If given specific instructions, generative AI chatbots can suggest lines of code that programmers can run and test. But data experts warn there are still clear limitations.
“It is very helpful and does speed things up a lot, but you should know what an answer should look like for it to work,” says Edward Rushton, data scientist and co-founder of the Efficient Data Group consultancy.
He says there is a lot of trial and error, so understanding how to fix what the AI has generated is crucial. “It does just get stuff wrong, and it does just make stuff up. It will invent a function that doesn’t exist, it all looks perfectly plausible, but it is not correct and won’t work,” he warns.
Archana Vaidheeswaran, a data product manager at the non-profit Women Who Code, used ChatGPT to build a Google Chrome extension tool that helps non-native English speakers translate text and adjust the tone to a more natural conversational style. OpenAI’s chatbot generated the code for the front end of the product, the part that users can see and interact with, while Vaidheeswaran wrote the background technology.
“ChatGPT can write something very specific, then you have to work with it,” she says.
Matt Shumer, chief executive and co-founder of Otherside AI, a start-up with a product for writing emails, says his staff use AI to assist with programming and that a large portion of the company’s code has been written this way. “It’s not technically a requirement, but I doubt anyone who wasn’t using it would be able to keep up with the rest of the team,” he says.

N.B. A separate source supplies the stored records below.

theorem test_decode_special_registers :
    [(0x000, SReg.fcr), (0x001, .fflags), (0x002, .ftrapen), (0x003, .xm), (0x004, .lr), (0x005, .role), (0x006, .prio), (0x007, .allot),
     (0x008, .qstatus), (0x009, .wdl), (0x00A, .wdlh), (0x00B, .psf), (0x010, .tick), (0x011, .tickh), (0x020, .tvec), (0x021, .tvech),
     (0x022, .tcause), (0x023, .taddr), (0x024, .taddrh), (0x025, .tepc), (0x026, .tepch), (0x040, .emword), (0x041, .emop),
     (0x042, .emfn), (0x043, .emd), (0x044, .ema), (0x045, .emb), (0x046, .emc), (0x047, .emimm), (0x048, .emclause),
     (0x060, .hoff 0), (0x067, .hoff 7), (0x068, .mcnan), (0x069, .mcovf), (0x06A, .mcsat), (0x080, .pkgno), (0x081, .dieno),
     (0x082, .quadno), (0x083, .coreno), (0x084, .laneno), (0x085, .strandno), (0x086, .blkx), (0x087, .blky), (0x088, .blkz),
     (0x089, .gridx), (0x08A, .gridy), (0x08B, .gridz), (0x08C, .nstrands), (0x08D, .blkidx), (0x08E, .lhandle), (0x090, .params),
     (0x091, .paramsh), (0x100, .pksel), (0x101, .rootl), (0x102, .rooth), (0x103, .asn), (0x104, .aplace), (0x105, .bindl),
     (0x106, .bindh), (0x107, .bindn), (0x108, .winA 0), (0x109, .winB 0), (0x116, .winA 7), (0x117, .winB 7), (0x118, .kctx),
     (0x120, .crdl), (0x121, .crdh), (0x130, .qctx 0), (0x13F, .qctx 15), (0x140, .fqbl), (0x141, .fqbh), (0x142, .fqsize),
     (0x143, .fqprod), (0x144, .fqcons)].all (fun e => readsAs (wordOf 0x94000000 [(20, 1), (19, 1), (0, e.1)]) none (.rdsr 1 true e.2)) = true ∧
    readsAs (wordOf 0x98000000 [(12, 0x61), (0, 0x004)]) none (.wrsr (.int 1) .lr) = true ∧
    [0x00C, 0x012, 0x027, 0x049, 0x06B, 0x08F, 0x092, 0x119, 0x122, 0x145, 0xFFF].all (fun n =>
      match decodeWords (wordOf 0x94000000 [(0, n)]) none with | .ok _ => false | .error _ => true) = true := by decide +kernel

theorem test_decode_memory :
    allRead [(20, 4), (12, 0x08), (9, 6), (6, 0), (0, 63)] (fun mk => mk 4 (.glob 8) .q 63)
      [(0xA0000000, Instr.ld), (0xA4000000, .st), (0xA8000000, .ldv)] = true ∧
    [(1, MemAddr.lane (.int 8)), (2, .core (.int 8)), (3, .quad (.int 8))].all (fun sp =>
      readsAs (wordOf 0xA0000000 [(20, 3), (12, 0x68), (9, 1), (6, sp.1), (0, 1)]) none (.ld 3 sp.2 .bs 1)) = true ∧
    [(0, Width.b), (1, .bs), (2, .h), (3, .hs), (4, .w), (5, .d)].all (fun wd =>
      readsAs (wordOf 0xA0000000 [(20, 2), (12, 6), (9, wd.1), (6, 4)]) none (.ld 2 (.die 6) wd.2 0)) = true ∧
    readsAs (wordOf 0xAC000000 [(12, 8), (9, 4), (0, 2)]) none (.pf (.glob 8) .w 2) = true := by decide +kernel

theorem test_decode_ordering :
    readsAs (wordOf 0xB4000000 [(20, 3), (12, 4), (0, 6)]) none (.acq 3 4 .sys) = true ∧
    readsAs (wordOf 0xB4000008 [(12, 4), (5, 0x61), (0, 5)]) none (.rel 4 (.int 1) .pod) = true ∧
    readsAs (wordOf 0xB4000010 [(20, 3), (12, 4), (5, 0x61), (0, 3)]) none (.acqrel 3 4 (.int 1) .die) = true ∧
    [(0, Scope.lane), (1, .core), (2, .quad), (3, .die), (4, .pkg), (5, .pod), (6, .sys)].all (fun sc =>
      readsAs (wordOf 0xB4000018 [(0, sc.1)]) none (.fence sc.2)) = true := by decide +kernel

theorem test_decode_atomics :
    allRead [(20, 3), (13, 4), (6, 0x61), (3, 6)] (fun mk => mk 3 4 (.int 1) .sys)
      [(0xB8000000, Instr.aadd), (0xB8000001, .aand), (0xB8000002, .aor), (0xB8000003, .axor), (0xB8000004, .axchg),
       (0xB8000005, .amin), (0xB8000006, .amax), (0xB8000007, .anmin), (0xBC000000, .anmax), (0xBC000001, .acas),
       (0xBC000002, .ainc), (0xBC000003, .abadd), (0xBC000004, .afadd), (0xBC000005, .afmax), (0xBC000006, .afaddBf16x2),
       (0xC8000001, .dread), (0xC8000002, .dreset)] = true ∧
    allRead [(20, 2), (13, 4), (6, 6), (3, 4)] (fun mk => mk 2 4 6 .pkg)
      [(0xC0000000, Instr.aadd64), (0xC0000001, .axchg64), (0xC0000002, .acas64), (0xC0000003, .amin64), (0xC0000004, .amax64),
       (0xC8000000, .dprop)] = true ∧
    allRead [(13, 4), (6, 0x61), (3, 5)] (fun mk => mk 4 (.int 1) .pod)
      [(0xC4000000, Instr.caddF32), (0xC4000001, .caddBf16), (0xC4000002, .caddF16), (0xC4000003, .caddI32), (0xC4000004, .cmaxF32)] = true ∧
    readsAs (wordOf 0xC8000003 [(20, 3), (13, 4), (3, 6)]) none (.dstat 3 4 .sys) = true ∧
    readsAs (wordOf 0xCC000000 [(20, 1), (12, 4), (5, 6), (3, 1), (2, 1), (0, 2)]) none (.wwait 1 4 (.reg 6) .geu true true) = true ∧
    readsAs (wordOf 0xCC000000 [(20, 1), (12, 4), (5, 0x61), (0, 3)]) none (.wwait 1 4 (.int 1) .ltu false false) = true := by
  decide +kernel

theorem test_decode_queues_and_tiles :
    allRead [(12, 0x61), (5, 15)] (fun mk => mk 15 (.int 1)) [(0xD4000000, Instr.qput), (0xD4000003, .qallow)] = true ∧
    allRead [(20, 1), (19, 1), (5, 4)] (fun mk => mk 1 true 4) [(0xD4000001, Instr.qtry), (0xD4000004, .qcount)] = true ∧
    readsAs (wordOf 0xD4000002 [(12, 3), (10, 1), (9, 0), (5, 4)]) none (.qbind 4 (.reg 3) false true) = true ∧
    readsAs (wordOf 0xD4000005 [(5, 7)]) none (.qunbind 7) = true ∧
    allRead [(5, 31)] (fun mk => mk 31) [(0xD8000000, Instr.tgive), (0xD8000001, .ttake)] = true ∧
    readsAs (wordOf 0xD8000002 [(20, 1), (19, 1), (5, 31)]) none (.towner 1 true 31) = true ∧
    readsAs (wordOf 0xD8000003 [(12, 4), (5, 31)]) none (.mvtd 31 4) = true ∧
    readsAs (wordOf 0xD8000004 [(20, 2), (5, 31)]) none (.rdtd 2 false 31) = true := by decide +kernel

theorem test_decode_matrix :
    [(0, (Instr.mma : MmaArgs → Instr)), (1, .mmab)].all (fun e =>
      readsAs (wordOf 0xDC000000 [(22, 15), (17, 31), (12, 3), (8, 0xB), (4, 0xD), (2, e.1), (1, 0)])
        (some (wordOf 0 [(26, 63), (24, 1), (18, 2), (16, 3), (15, 1)]))
        (e.2 ⟨15, 31, 3, .i8, .i4, false, 63, 1, 2, 3, true⟩)) = true ∧
    readsAs (wordOf 0xDC000000 [(22, 1), (17, 2), (12, 3), (8, 0), (4, 2), (2, 2), (1, 1)])
      (some (wordOf 0 [(26, 4), (24, 2), (18, 5), (16, 0), (8, 0x40), (6, 1), (2, 3)]))
      (.mmat ⟨1, 2, 3, .dm8, .dm4, true, 4, 2, 5, 0, false⟩ 0x40 true 3) = true ∧
    readsAs (wordOf 0xE0000000 [(22, 14), (17, 30), (13, 0xA), (10, 5), (9, 1), (8, 0), (6, 3), (5, 1)])
      (some (wordOf 0 [(26, 62), (24, 2), (23, 1)])) (.cdrain 14 30 .f32 (some 5) false true .up 62 2 true) = true ∧
    readsAs (wordOf 0xE4000000 [(20, 15)]) none (.czero 15) = true ∧
    readsAs (wordOf 0xE4000001 [(20, 15), (12, 31), (5, 0xA)]) none (.cload 15 31 .f32) = true ∧
    readsAs (wordOf 0xE4000002 [(5, 7)]) none (.hclr 7) = true ∧
    readsAs (wordOf 0xE4000003 [(20, 1), (19, 1), (12, 0x61), (5, 7)]) none (.hrd 1 true (.int 1) 7) = true ∧
    readsAs (wordOf 0xE4000004 [(12, 0x61), (5, 6)]) none (.hset (.int 1) 6) = true ∧
    readsAs (wordOf 0xE4000005 [(12, 31), (5, 1)]) none (.cwait 31 true) = true := by decide +kernel

/-- The words of 06's worked clause, with the spec's reading of each. -/
theorem test_decode_worked_clause :
    readsAs 0x2C600000 (some 0x00000100) (.lit 6 false 0x100) = true ∧
    readsAs 0x0C750C9C none (.imad 7 false .tid (.int 4) (.latch 0)) = true ∧
    readsAs 0xA4607882 none (.st 6 (.core (.reg 7)) .w 2) = true ∧
    readsAs 0x80BFFB00 none (.br 1 false 0x3FFB) = true := by decide +kernel

theorem test_decode_refuses :
    [0x00000000, 0x04000017, 0x0800000C, 0x08000020, 0x14000008, 0x30000005, 0x34000006, 0x37800000, 0x34600000, 0x38000008,
     0x38001000, 0x3F800000, 0x40000018, 0x58000E00, 0x5C00000A, 0x60000A00, 0x68000001, 0x70000010, 0x74000000, 0x80000001,
     0x84000000, 0x88000000, 0x8C001000, 0x9000000A, 0x9C000000, 0xA0000E00, 0xA0000140, 0xA0080000, 0xB0000000, 0xB4000007,
     0xBC000007, 0xC0000005, 0xC4000005, 0xC8000004, 0xCC000010, 0xD0000008, 0xD4000006, 0xD8000005, 0xE4000006, 0xE8000000,
     0xFC000000].all (fun n => match decodeWords (BitVec.ofNat 32 n) (some 0) with | .ok _ => false | .error _ => true) = true := by
  decide +kernel

/-! ### Terms that `wellFormed` refuses, one for each of its checks, beside one that it admits -/

theorem smoke_ill_formed_words :
    [Instr.iadd 0 false (.queue 3) (.reg 0), .iadd 0 false (.reg 0) (.queue 0), .barMeet 0 false (.queue 1) (.reg 0), .ineg 0 false (.queue 3),
     .redAdd 0 false (.queue 2), .imad 0 false (.reg 0) (.reg 0) (.reg 28), .bfma 0 false (.reg 0) (.reg 0) .tid,
     .imad 0 false (.queue 3) (.reg 0) (.reg 0), .bfi 0 false (.reg 0) (.queue 3) (.reg 0), .sel 0 false (.queue 3) (.reg 0) 0,
     .sel 0 false (.reg 0) (.queue 3) 0, .iaddi 0 false (.queue 3) 0, .lea 0 false (.queue 3) (.reg 0) 0, .lea 0 false (.reg 0) (.queue 3) 0,
     .lea 0 false (.reg 0) (.reg 0) 5, .lea64 1 false 0 (.reg 0) 0, .lea64 0 false 1 (.reg 0) 0, .lea64 0 false 0 (.queue 3) 0,
     .lea64 0 false 0 (.reg 0) 5, .icmp 7 .set (.reg 0) (.reg 0) .eq, .ncmp 0 .set (.queue 3) (.reg 0) .eq,
     .fcmp 0 .set (.reg 0) (.queue 3) .eq, .fcmpF64 7 .set 0 0 .eq, .fcmpF64 0 .set 1 0 .eq, .fcmpF64 0 .set 0 1 .eq,
     .iadd64 1 false 0 0, .dadd 0 false 1 0, .mulw 0 false 0 1, .pand 7 0 0, .pnot 7 0, .ptest 7 (.reg 0), .ptest 0 (.queue 3),
     .fadd 0 false (.queue 3) (.reg 0) .f32, .fadd 0 false (.reg 0) (.queue 3) .f32, .fneg 0 false (.queue 3),
     .dfma 1 false 0 0 0, .dfma 0 false 1 0 0, .dfma 0 false 0 1 0, .dfma 0 false 0 0 1, .dfma 0 false 0 0 28,
     .sbcast 0 false (.queue 3) (.reg 0), .saff 0 false (.reg 0) (.queue 3), .sgen 0 false (.queue 3), .xmwr (.queue 3),
     .xchGet 0 false (.queue 3) (.reg 0), .brd 0 false 0 0, .jr 1, .jrd 1 0, .jrd 0 1, .trap (.queue 3), .sysc 0 false (.queue 3) 0,
     .sysc 0 false (.reg 0) 1, .wrsr (.queue 3) .lr, .wrsr (.reg 0) .xm, .wrsr (.reg 0) .tick,
     .wrsr (.reg 0) .fqprod].all (fun i => !wellFormed i) = true := by decide +kernel

theorem smoke_ill_formed_formats :
    [Instr.fcvt 0 false (.queue 3) .f32 .f16 .ne 0, .fcvt 0 false (.reg 0) .acc .f32 .ne 0, .fcvt 0 false (.reg 0) .f32 .acc .ne 0,
     .fcvt 0 false (.reg 0) .f16 .f16 .ne 0, .fcvt 0 false (.reg 0) .f32 .f32 .ne 1, .fcvt 0 false (.reg 0) .f16 .f32 .ne 2,
     .fcvt 0 false (.reg 0) .e5m2 .f16 .ne 2, .fpack 0 false (.queue 3) (.reg 0) .f16 false, .fpack 0 false (.reg 0) (.queue 3) .f16 false,
     .fpack 0 false (.reg 0) (.reg 0) .f32 false, .fpack 0 false (.reg 0) (.reg 0) .acc false, .fpack 0 false (.reg 0) (.reg 0) .f16 true,
     .funpk 0 false (.queue 3) .f16 0, .funpk 0 false (.reg 0) .f32 0, .funpk 0 false (.reg 0) .bf16 2,
     .mma ⟨0, 0, 0, .acc, .f16, false, 0, 0, 0, 0, true⟩, .mma ⟨0, 0, 0, .f16, .acc, false, 0, 0, 0, 0, true⟩,
     .mmab ⟨0, 0, 0, .i8, .f16, false, 0, 0, 0, 0, true⟩, .mmat ⟨0, 0, 0, .i8, .i8, false, 0, 0, 0, 0, false⟩ 0 false 0].all
      (fun i => !wellFormed i) = true := by decide +kernel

However, he highlights the need for experienced engineers to judge and validate the AI’s results and “coax” out the correct answers. “AI has profoundly transformed the role of coders. Instead of focusing solely on manual coding, they now spend more time defining the problem, designing the structure and directing AI to do the heavy lifting,” he says, adding that it frees up staff from “mundane tasks”.
The British Computing Society says that as well as using generative AI tools to write code, it can be used to analyse existing code and search for errors or vulnerabilities hackers might exploit. It echoes the need for developers to review responses critically and consider how data input into generative AI systems may be used.
“The professionals have to understand the level of competence needed [when using AI] because they’re taking on a huge responsibility,” says Rashik Parmar, chief executive of the British Computing Society. “They need to understand the ethics of what they’re doing and have accountability if this thing screws up.”
As the needs of the code become more complex, the limitations of generative AI increase. A top executive at one large Silicon Valley-based company says they are looking closely at the potential for AI to boost its developers’ productivity, but it is “not efficient yet”. While it works well for simple coding, this executive says, it struggles with the complicated software architecture inside a large company.
Still, coding is one of the top areas in which companies are looking to implement generative AI.
“For many developers, generative AI will become the most valuable coding partner they will ever know,” according to KPMG.